В это время раздался сухой и недовольный голос тетки:

— Что это, стыд какой реветь, как малому ребенку! Брось это сию минуту, слышишь!

И бабушка еще сердитее забормотала:

— Вот так, бывало, ревешь-ревешь… где маменька? А откуда ее взять, когда Бог прибрал? Плачь не плачь — ничего не поможет. Уж я ей говорю, говорю, а она все ревет, знай… неслух такая девчонка…

Лита примолкла и, сдерживая рыдания, пошла проводить Ивана Феодоровича. С ним вместе словно навсегда порывалась для нее связь с Киевом, с Соней, с белым домиком…

— Соню… Соню поцелуйте! — вырвалось у нее опять с отчаянием, и она крепко сжала руки и замерла на месте.

Когда дверь захлопнулась за Иваном Феодоровичем, Литой овладело чувство полного одиночества и бесприютности. Она поглядела на остававшихся в передней женщин, поняв, что теперь она всецело в их руках и зависит от них. И нерешительно стояла, ожидая, что с нею сделают…

На ее немой вопрос ответила Агния:

— Маринушка, устрой, матушка, Мелитину в угловой комнате… или постой, там очень холодно… рядом, в полосатой. Там ей будет отлично. Лушка, вези маменьку. А ты, Мелитина, ступай с Маринушкой, она тебе постелет. Не забудь на ночь-то помолиться… Молитвы знаешь? — строго спросила она.

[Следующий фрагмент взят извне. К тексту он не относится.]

-- ==== Sys2Proof/Machine/Converters.lean ====
section
/-! DEFINITION. The time-to-digital converters: who uses which, calibration, stamps (R126 to R130, R136, R137). -/

namespace Sys2Proof.Machine

/-- The converters of a part (R136): a DX-T's are its two ports' and the launch tree's. -/
def nConvs : Side → Nat
  | .dxt => 3
  | .dxs => 54

/-- The converter of a spine port (R136). -/
def portConv (sd : Side) (p : Nat) : Nat :=
  match sd with
  | .dxt => p
  | .dxs => 4 + p

/-- The launch tree's converter of a DX-T (R136). -/
def treeConv : Nat := 2

/-- The converter of an Ethernet port (R136). -/
def ethConv (eth : Nat) : Nat := 52 + eth

def convReset (_ : Nat) : Conv := Conv.reset

def Block.conv (b : Block) (sd : Side) (c : Nat) : Conv := nget convReset (b.node sd).convs c

def Block.updConv (b : Block) (sd : Side) (c : Nat) (f : Conv → Conv) : Block :=
  b.updNode sd fun n => { n with convs := nupd convReset n.convs c f }

/-- The last tap: a code lies between 0 and 639 (R126). -/
def lastTap : Nat := 639

/-- The elapsed time of a code in ps, as a numerator over 65,536 * (d2 - d1), and that denominator (R129); lin is in 2^-16
taps. -/
def Conv.elapsed (c : Conv) (code : Nat) : Int × Int :=
  let code := min code lastTap
  let taps : Int := (c.d2 : Int) - c.d1
  (500 * (65536 * (taps + code - c.d1) + c.lin.getD code 0), 65536 * taps)

/-- The stamp of an edge sampled at hall time `h` (2^-16 ns) with code `code` and frequency word `fw` (R129). With two equal
calibration codes the manual's scale has no value: the stamp is free. -/
def Conv.stamp (c : Conv) (h code : Nat) (fw : Int) (free : Nat) : Nat :=
  let (n, d) := c.elapsed code
  if d = 0 then Config.freeValue free
  else
    let s : Int := if d < 0 then -1 else 1
    let den : Nat := 1000 * d.natAbs * 2 ^ 32
    (roundEven ((h : Int) * den - s * n * 65536 * ((2 : Int) ^ 32 + fw)) den).toNat

/-- The raw stamp of R129, in time-clock periods, as numerator and denominator. -/
def Conv.raw (c : Conv) (cycle code : Nat) : Int × Nat :=
  let (n, d) := c.elapsed code
  let s : Int := if d < 0 then -1 else 1
  ((cycle : Int) * (1000 * d.natAbs : Nat) - s * n, 1000 * d.natAbs)

/-- R130: whether calibration codes are good. -/
def calIsGood (d1 d2 : Nat) : Bool := d1 + 120 ≤ d2 && d2 ≤ d1 + 320 && d2 ≤ lastTap

/-- The age in cycles beyond which no measurement uses a calibration (R128). -/
def calMaxAge : Nat := 1024

/-- Whether a stamp taken now counts: the last calibration was good and is not too old, and the first linearity table is complete
(R128, R130, R131). Any other stamp is a missing measurement (log entry 160, DESIGN CHOICE). -/
def Block.stampOk (b : Block) (sd : Side) (cv : Nat) : Bool :=
  let c := b.conv sd cv
  c.calGood && b.now ≤ c.calAt + calMaxAge && c.linValid

/-- The stamp of an edge that reaches a converter now. -/
def Block.stampNow (b : Block) (sd : Side) (cv code : Nat) : Nat :=
  (b.conv sd cv).stamp (b.ht sd) code (b.clk sd).fw b.free

/-- The hall time that a node's counter reaches `n` cycles from now, or reached `-n` cycles ago (2^-16 ns). -/
def Block.htAfter (b : Block) (sd : Side) (n : Int) : Nat :=
  (((b.clk sd).ht : Int) + n * ((2 : Int) ^ 48 + (b.clk sd).fw48)).toNat / 2 ^ 32

/-- The delay, in 2^-16 ns, from a launch at a time-clock edge to an edge sampled `cycles` later with code `code`. -/
def Block.delayOf (b : Block) (sd : Side) (cv cycles code : Nat) : Int :=
  ((b.conv sd cv).stamp (b.htAfter sd cycles) code (b.clk sd).fw b.free : Int) - b.ht sd

/-- A measurement closes on a converter: counted, and the converter rests for 8 ns (R133, R141). -/
def Block.measured (b : Block) (sd : Side) (cv : Nat) (n : Nat := 1) : Block :=
  (b.bump sd (tmBase sd + Reg.TM_CV_MEAS_CNT) cv n).updConv sd cv fun c => { c with closedAt := some b.now }

/-- Whether a converter can open a measurement of a lower user: 8 ns have passed since the last close (R133, R137). -/
def Block.convFree (b : Block) (sd : Side) (cv : Nat) : Bool :=
  match (b.conv sd cv).closedAt with
  | some t => b.now ≥ t + 8
  | none => true

/-- An edge is noted: from it the converter predicts the next. -/
def Block.sawEdge (b : Block) (sd : Side) (cv : Nat) : Block := b.updConv sd cv fun c => { c with edgeAt := some b.now }

/-- The period in cycles at which a converter predicts edges: a REFIN input in use at a root is a 10 MHz or a 1PPS (R136). -/
def Block.convPeriod (b : Block) (sd : Side) (cv : Nat) : Option Nat :=
  let use := b.rf .dxs Reg.RF_P_CFG 1 0 cv
  if sd == .dxs && cv < 4 && isRoot b.dxs.role then
    (if use ≥ 2 then some 100 else if use == 1 then some 1000000000 else none)
  else none

/-- Whether a converter predicts an edge within `n` cycles. -/
def Block.edgeWithin (b : Block) (sd : Side) (cv n : Nat) : Bool :=
  match b.convPeriod sd cv, (b.conv sd cv).edgeAt with
  | some per, some t => (per - (b.now - t) % per) % per < n
  | _, _ => false

end Sys2Proof.Machine
end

— Знаю… — тихо сказала девочка.

Когда ее называли Мелитиной, ей все казалось, что говорят о ком-то другом. Она не привыкла к этому длинному имени, дома ее всегда звали Литой, Литочкой, а еще чаще — голубенком, рыбкой, птичкой и другими ласковыми именами. А здесь тетя Агния выговаривала так отчетливо и холодно: Ме-ли-ти-на…

— Лампадку ей зажги, а свечей чтобы не жечь позже девяти часов, — распоряжалась Агния. — Ступайте, а я потом приду, посмотрю, все ли в порядке.

Маринушка пошла в полосатую комнату, за нею Лита, за ними Слюзин внес вещи. Полосатой просторная, мрачная комната называлась потому, что обои в ней были темно-коричневые, широкими светло-желтыми полосами, и по этим полосам шли красные и синие цветочки. Полосатым, порядочно выцветшим ситцем была обита и старая, неуклюжая мебель, и ширмы, загораживающие большую деревянную кровать. Окно выходило в сад, одна дверь — налево, в угловую комнату, а другая — направо — была забита, завешена занавеской, и у нее поставлен тяжелый пузатый комод. В углу стоял, как почти во всех комнатах, киот со множеством темных образов, а над диваном висело овальное зеркало.

— Вот вам и комната! — сказала Маринушка. — Только не шумите и не стучите… чтоб там не услыхали! — кивнула она головой на забитую дверь.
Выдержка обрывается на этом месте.